Democracy or police state?


By The Malaysian Insider

Only this morning Datuk Seri Najib Razak insisted that Malaysia should not apologise for its democracy, and lamented that perhaps there was too much democracy due to personal snipes against him by opposition leaders and critics using social media.

Hours later, came the staggering revelation that Tun Dr Mahathir Mohamad had opposed the Internal Security Act (ISA) and wanted to scrap it. But the police held firm and he faltered.

The country’s longest-serving Inspector-General of Police, Tun Hanif Omar, backed up Dr Mahathir’s claims, saying that he had also turned down a similar request from the former prime minister’s protege-turned-foe Datuk Seri Anwar Ibrahim.

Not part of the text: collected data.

-- ==== Sys2Proof/Machine/Leases.lean ====
section
/-! DEFINITION. Leases (chapter 15): grant, renewal, release, expiry, the fence and the return of resources. -/

namespace Sys2Proof.Machine

open Sys2Proof

/-! ## Clock rules (R424 to R426) -/

/-- The node grants or renews a lease (R424): LOCKED, or in HOLDOVER for less than 10 s. -/
def clockOk (s : State) : Bool :=
  match s.clock.ptp with
  | .locked => true
  | .holdover => decide (s.now < s.clock.th + 10 * 10 ^ 9)
  | .unlocked => false

/-- EXPIRY, FENCE_AT, OFFSET_BOUND and CLOCK of a grant or renewal at the present time (R425, R426). -/
def setTerm (s : State) (l : Lease) : Lease :=
  let e := s.now + 10 ^ 6 * l.ms
  if s.clock.ptp == .holdover then
    { l with expiry := e, fenceAt := e - driftMargin (e - s.clock.th), offset := s.port.ptp.lockNs, holdover := true }
  else { l with expiry := e, fenceAt := e, offset := s.port.ptp.lockNs, holdover := false }

/-! ## Grant (R421 to R423) -/

def slotAddr (n : Nat) : Nat := 0x10000000 + 0x1000 * n

/-- Leases that a tenant holds, and their slots: in every state except FREE (R423). -/
def leasesOf (s : State) (t : Nat) : Nat := (s.own.leases.filter fun l => l.tenant == t).length
def slotsOf (s : State) (t : Nat) : Nat := sumBy (fun l => if l.tenant = t then l.slots else 0) s.own.leases

/-- LEASE_MAX and SLOT_MAX allow one more lease of `n` slots. -/
def leaseRoom (s : State) (t n : Nat) : Bool :=
  match tenantOf s t with
  | some k => decide (leasesOf s t < k.leaseMax ∧ slotsOf s t + n ≤ k.slotMax)
  | none => false

/-- Allot a lease: an id, runs of slots and of sync cells, staging frames; all of it zeroed (Table 15-3). None where a limit
of R423 is met. `svc` is the partition of a service lease. -/
def allotLease (s : State) (t ms nslots nsync stageMib : Nat) (svc : Option Nat) : Option (Lease × State) :=
  if !leaseRoom s t nslots then none
    else
      match pickRun s 0 4096 1 (s.own.leases.map fun l => (l.id, 1)) with
        | none => none
        | some (id, s) => match pickRun s 0 65536 nslots (s.own.leases.map fun l => (l.slotFirst, l.slots)) with
          | none => none
          | some (sf, s) =>
            let cells := if nsync = 0 then (let (k, s) := s.draw; some (Config.pick k % 65472, s))
              else pickRun s 0 65472 nsync ((s.own.leases.filter fun l => l.cells != 0).map fun l => (l.cellFirst, l.cells))
            match cells with
            | none => none
            | some (cf, s) =>
              let (n, s) := s.draw
              let gen := (((s.own.gens.find? fun g => g.id == id).map LeaseGen.gen).getD 0 + 1) % 65536
              let l : Lease := { id := id, gen := gen, tenant := t, state := .active, service := svc, expiry := allOnes64,
                                 fenceAt := allOnes64, granted := s.now, offset := s.port.ptp.lockNs, ms := ms,
                                 slotFirst := sf, slots := nslots, cellFirst := cf, cells := nsync, stageMib := stageMib,
                                 holdover := s.clock.ptp == .holdover, rkey := (Config.rkey n).toNat }
              let l := if svc.isSome then l else setTerm s l
              let win := memZero (memZero s.nuc.win (slotAddr sf) (0x1000 * nslots)) (cellAddr cf) (8 * nsync)
              (allocatePool { s with own.leases := s.own.leases ++ [l], nuc.win := win } t (256 * stageMib) 0 .staging id).map fun s => (l, s)

/-- Neither save area is wholly erased (R368). -/
def noSaveArea (s : State) : Bool := !s.fl.areaA.erased && !s.fl.areaB.erased

/-- LEASE_GRANT (R422, R423). -/
def execLeaseGrant (c : Cmd) (s : State) : Host.Outcome State Fault Refusal :=
  .next (mailRow 0x0100 .tenant (fun _ => 16) (fun x b s =>
    let ms := fld b 0 4
    let n := fld b 4 4
    let cells := fld b 8 4
    let mib := fld b 12 4
    if ms < 100 || ms > 60000 || n < 1 || n > 16384 || cells > 16384 || cells % 64 ≠ 0 || mib > 16384 || mib % 2 ≠ 0 then
      .reply s stMALFORMED []
    else if !clockOk s || noSaveArea s then .reply s stBUSY []
    else match allotLease s x.tenant ms n cells mib none with
      | none =>
        .reply (if leaseRoom s x.tenant n && (allocatePool s x.tenant (256 * mib) 0 .staging 0).isNone then starved s x.tenant else s) stQUOTA []
      | some (l, s) => .reply s stOK (u32 l.rkey ++ zeros 4 ++ leaseCellBytes l)) c s)

/-! ## The fence (R428) -/

/-- A lease ends: its requests complete FENCED, at once where they wait and at their boundary where they run, and the uncommitted
rows of its writer bindings are discarded. -/
def endLease (s : State) (id cause : Nat) : State :=
  match leaseOf s id with
  | none => s
  | some l =>
    if l.state != .active then s
    else
      let s := mapLease s id fun l => { l with state := .ended, cause := cause, endedAt := s.now }
      let ids := (s.eng.reqs.filter fun r => r.lease == id).map Rq.id
      let s := ids.foldl (fun s r => stopReq s r stFENCED) s
      (s.sq.seqs.filter fun q => q.writer == some id).foldl (fun s q => rebind s q.handle) s

/-- A lease whose FENCE_AT has passed has ended with CAUSE 1. -/
def settleLease (s : State) (id : Nat) : State :=
  match leaseOf s id with
  | some l => if l.state == .active && !leaseLive s l then endLease s id 1 else s
  | none => s

/-- LEASE_EXPIRY (R428): the node clock reaches FENCE_AT. -/
def execLeaseExpiry (id : Nat) (s : State) : Host.Outcome State Fault Refusal :=
  match leaseOf s id with
  | some l => if serves s && l.state == .active && l.service.isNone then .next (endLease (s.at l.fenceAt) id 1) else .next s
  | none => .next s

/-- An ordinary or service lease of the tenant, once past ends are settled. -/
def tenantLease (s : State) (t id : Nat) : Option Lease :=
  match leaseOf s id with
  | some l => if l.tenant = t then some l else none
  | none => none

/-- LEASE_RENEW (R427). A service lease has no term to renew. -/
def execLeaseRenew (c : Cmd) (s : State) : Host.Outcome State Fault Refusal :=
  .next (mailRow 0x0101 .tenant (fun _ => 8) (fun x b s =>
    if !zeroAt b 4 4 then .reply s stMALFORMED []
    else
      let id := fld b 0 2
      let s := settleLease s id
      match tenantLease s x.tenant id with
      | none => .reply s stUNKNOWN []
      | some l =>
        if l.state != .active || l.gen ≠ fld b 2 2 then .reply s stFENCED []
        else if !clockOk s then .reply s stBUSY []
        else
          let l := if l.service.isSome then l else setTerm s l
          .reply (mapLease s id fun _ => l) stOK (leaseCellBytes l)) c s)

/-- LEASE_RELEASE (R607). -/
def execLeaseRelease (c : Cmd) (s : State) : Host.Outcome State Fault Refusal :=
  .next (mailRow 0x0102 .tenant (fun _ => 2) (fun x b s =>
    let id := fld b 0 2
    let s := settleLease s id
    match tenantLease s x.tenant id with
    | none => .reply s stUNKNOWN []
    | some _ => .reply (endLease s id 2) stOK []) c s)

/-- LEASE_FREE (R421): 60 s after its end, with its last request complete, a lease returns its slots, cells and staging. -/
def execLeaseFree (id : Nat) (s : State) : Host.Outcome State Fault Refusal :=
  match leaseOf s id with
  | some l =>
    if !serves s || l.state != .ended || s.eng.reqs.any (fun r => r.lease == id) then .next s
    else
      let s := s.at (l.endedAt + 60 * 10 ^ 9)
      let held := fun (x : SlotSt) => match x.id with
        | .net n => decide (l.slotFirst ≤ n ∧ n < l.slotFirst + l.slots)
        | .int _ _ => false
      let s := freeOwned s .staging l.tenant id
      .next { s with own.leases := s.own.leases.filter fun x => x.id != id,
                     own.gens := (s.own.gens.filter fun g => g.id != id) ++ [⟨id, l.gen⟩],
                     nuc.slots := s.nuc.slots.filter fun x => !held x }
  | none => .next s

end Sys2Proof.Machine
end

Incredibly, Dr Chandra Muzaffar said the same, although the trenchant critic of the security law noted his support that Dr Mahathir had nothing to do with the 1987 ISA crackdown was only limited to the first 60 days.

“The first 60 days of arrest was a police operation,” said the former Universiti Malaya academic.

In the space of a few hours and nearly 24 years after Ops Lalang, we find out that Dr Mahathir wasn’t as powerful as we thought.

That the police could resist his word on scrapping a law once reserved for communists but now used in the name of national security to detain anyone — from opposition figures to counterfeiters, radical Muslims, Shiites and a nuclear parts salesman.

So who can we believe now? That we are a democracy where elected lawmakers hold sway? That the executive holds the power together with the legislative and the judiciary as is in any democracy.

Which would stand to reason why judicial review was removed from the ISA statutes in 1989 when Dr Mahathir was still prime minister.